Depending on your circumstances, you may be able to use the FEIE (Foreign Earned Income Exclusion) to avoid US taxes on your Italian salary amounts - but you do have to file a US return to claim that exclusion.


----------



## MrNiceGuy (12 mo ago)

jqhdw said:


> i recently learned about [...] and the 10 years of 90% reduced tax for purchasing property in southern Italy is incredibly attractive.


I have also heard of this program; as far as I know it requires you to move to _a small town_ in southern Italy, defined as a town with less than 20000 people. (Am I wrong about this? As a big city person I decided not to participate).

As far as US taxes, as Bevdeforges said, you will have to continue to pay those.


----------



## NickZ (Jun 26, 2009)

I think people worrying about taxes are getting lost in undergrowth and ignoring the forest. The taxes in Italy aren't that out of line and can be lower than many high tax states. The problem is social security equivalent contributions. 
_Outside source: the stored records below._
-- ==== Sys2Proof/Machine/Collective.lean ====
section
/-! DEFINITION. Collective descriptors (R296, R303 to R305, R358, R361, R368), the ticket rule (R316 to R318), the start of a role with the
thinned reduction (R326) and the gather record (R362), barriers (R320) and scalars (R321). -/

namespace Sys2Proof.Machine

open Sys2Proof

/-! Barriers (R320) -/

/-- A record by which this device is the keystone of a group: its own, or that of a device it stands in for in the ticket (R324). -/
def State.keyRec (s : State) (domain level sh ticket : Nat) : Option (List Byte) :=
  let acts := (s.col.roles.filter fun r => r.2.active && r.2.domain == domain && r.2.ticket == ticket).map (·.2.addr)
  ((s.ownAddr :: acts).flatMap (s.stages (s.getR PAT_GEN_LIVE) sh)).find? fun x => stLevel x == level && stIsKey x

/-- Whether an arrival belongs to a key. -/
def Arrival.is (a : Arrival) (domain level shape ticket : Nat) : Bool :=
  a.domain == domain && a.level == level && a.shape == shape && a.ticket == ticket

/-- The BARRIER roles of a key complete. -/
def State.barDone (s : State) (domain shape ticket : Nat) : State :=
  (List.range 8).foldl (fun s i => match s.role i with
    | some r => if r.op = opBarrier ∧ !r.standby ∧ r.domain = domain ∧ cShape r.bytes = shape ∧ r.ticket = ticket then s.closeRole i 0 0 else s
    | none => s) s

/-- A release reaches this device at a level: it is relayed once to every device that arrived at the level below; where none did, the device's own
BARRIER completes. -/
def State.releaseAt : Nat → Nat → Nat → Nat → State → State
  | 0, domain, shape, ticket, s => s.barDone domain shape ticket
  | level + 1, domain, shape, ticket, s =>
    let below := s.col.arrivals.filter fun a => a.is domain level shape ticket
    if below.isEmpty then s.barDone domain shape ticket
    else
      let s := s.modCol fun c => { c with arrivals := c.arrivals.filter fun a => !a.is domain level shape ticket }
      (below.map (·.addr)).eraseDups.foldl (fun s a =>
        if a = s.ownAddr then State.releaseAt level domain shape ticket s
        else
          let (t, s) := s.newTag 0xC8
          (s.colCtl none a 0x11 t (barPay domain level shape ticket) .endpoint).2) s

/-- Arrivals a keystone waits for: MEMBERS at level 1, G_k above. -/
def State.expected (s : State) (rec : List Byte) (sh : Nat) : Nat :=
  if stLevel rec = 1 then stMembers rec else ((s.shape (s.getR PAT_GEN_LIVE) sh).getD {}).gk (stLevel rec)

/-- Takes an arrival into the keystone's store, and passes the last one of a group up, or at the top releases. n bounds the levels. Answers
whether the store had room. -/
def State.arriveAt : Nat → Nat → Nat → Nat → Nat → Nat → State → Bool × State
  | 0, _, _, _, _, _, s => (true, s)
  | n + 1, domain, level, shape, ticket, addr, s =>
    if s.col.arrivals.length ≥ 2048 then (false, s)
    else
      let s := s.modCol fun c => { c with arrivals := c.arrivals ++
        [{ domain := domain, level := level, shape := shape, ticket := ticket, addr := addr }] }
      match s.keyRec domain level shape ticket with
      | none => (true, s)
      | some rec =>
        let here := (s.col.arrivals.filter fun a => a.is domain level shape ticket).length
        if here < s.expected rec shape then (true, s)
        else if level = ((s.shape (s.getR PAT_GEN_LIVE) shape).getD {}).levels then
          (true, State.releaseAt (level + 1) domain shape ticket s)
        else if stUp rec = s.ownAddr then
          let (ok, s) := State.arriveAt n domain (level + 1) shape ticket s.ownAddr s
          if ok then (true, s)
          else (true, s.modCol fun c => { c with resend := c.resend ++
            [(s.now + fclk 1, s.mkCtl s.ownAddr 0xC8 0xC8 0x10 0 none (barPay domain (level + 1) shape ticket))] })
        else (true, s.sendArrive (stUp rec) domain (level + 1) shape ticket .endpoint)

/-- One arrival of a BARRIER's device at the keystone of its first group. -/
def State.arriveOnce (s : State) (i : Nat) (r : Role) (rec : List Byte) : State :=
  let sh := cShape r.bytes
  if stKey rec = s.ownAddr ∨ stKey rec = r.addr then
    let (ok, s) := State.arriveAt 6 r.domain (stLevel rec) sh r.ticket s.ownAddr s
    if ok then s
    else s.modCol fun c => { c with resend := c.resend ++
      [(s.now + fclk 1, s.mkCtl s.ownAddr 0xC8 0xC8 0x10 0 none (barPay r.domain (stLevel rec) sh r.ticket))] }
  else s.sendArrive (stKey rec) r.domain (stLevel rec) sh r.ticket (.chain i)

/-- A BARRIER starts: its device arrives at the keystone of its first group, at level 1 once, above it once for each child group it hosts (R320). -/
def State.barrierBegin (s : State) (i : Nat) (r : Role) : State :=
  let s := s.modRole i fun r => { r with granted := true }
  match (s.rings r).find? fun x => stLevel x == s.innerOf r + 1 with
  | none => if s.innerOf r ≥ (s.shp r).levels then s.closeRole i 0 0 else s
  | some rec =>
    let n := if stLevel rec = 1 then 1 else r.locals / max 1 ((s.shp r).size (stLevel rec - 1))
    (List.range n).foldl (fun s _ => s.arriveOnce i r rec) s

/-! Scalars (R321) -/

/-- The scalar values of a packet. -/
def scalarVals (r : Role) (p : Pkt) : List Nat := (List.range (cElems r.bytes)).map fun k => field p.pay (4 * k) 4

/-- Whether a scalar packet belongs to a role. -/
def Role.ownsScalar (r : Role) (p : Pkt) : Bool := r.isScalar && !r.standby && r.granted && r.scalarTag == p.ctag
All this assuming you can get a work visa of some sort.


----------



## modicasa (May 29, 2021)

The 90% deduction on tax for 4 years is for Italians returning to work in Italy. The contratto di espansione is an 'early retirement' option for dependents of large companies in Italy. If you are a pensioner you can get good incentives on tax (7%) if you go to live in a small comune in the south or an earthquake zone for a certain number of years - but obviously you would be a pensioner and not working, even remotely. What is the 90% you have read about?


----------



## jqhdw (8 mo ago)

modicasa said:


> The 90% deduction on tax for 4 years is for Italians returning to work in Italy. The contratto di espansione is an 'early retirement' option for dependents of large companies in Italy. If you are a pensioner you can get good incentives on tax (7%) if you go to live in a small comune in the south or an earthquake zone for a certain number of years - but obviously you would be a pensioner and not working, even remotely. What is the 90% you have read about?


i've read about the 90% from multiple sources, here's one of them:



> *Special tax regime for inbound workers and (individual) entrepreneurs*
> . . .
> Such exemption is increased to 90% - and, consequently, only the* 10% of income shall be subjected to income tax* - in case inbound workers move their residency in one of the Italian southern Regions (i.e. Abruzzo, Molise, Campania, Puglia, Basilicata, Calabria, Sardinia, Sicily). In this case, the individual income tax can be reduced to approximately *4.3%* (10% of taxable income * 43% highest tax rate).
> The new incentives apply for *5 years* and can be *extended for another 5 years* (in total 10 years) - with a 50% income exemption in the extended period - subjected to some additional conditions (i.e. a residential property is purchased in Italy in the previous twelve months since the acquisition of the Italian residence or in the following 12 months, or there is an underage child; if there are three underage children, the exemption in the extended period is increased to 90%).


via https://www.ipsoa.it/documents/lavoro-e-previdenza/amministrazione-del-personale/quotidiano/2019/05/27/growth-decree-new-tax-incentives-for-attracting-human-capital-italy


----------



## modicasa (May 29, 2021)

This is the law you're looking for.


----------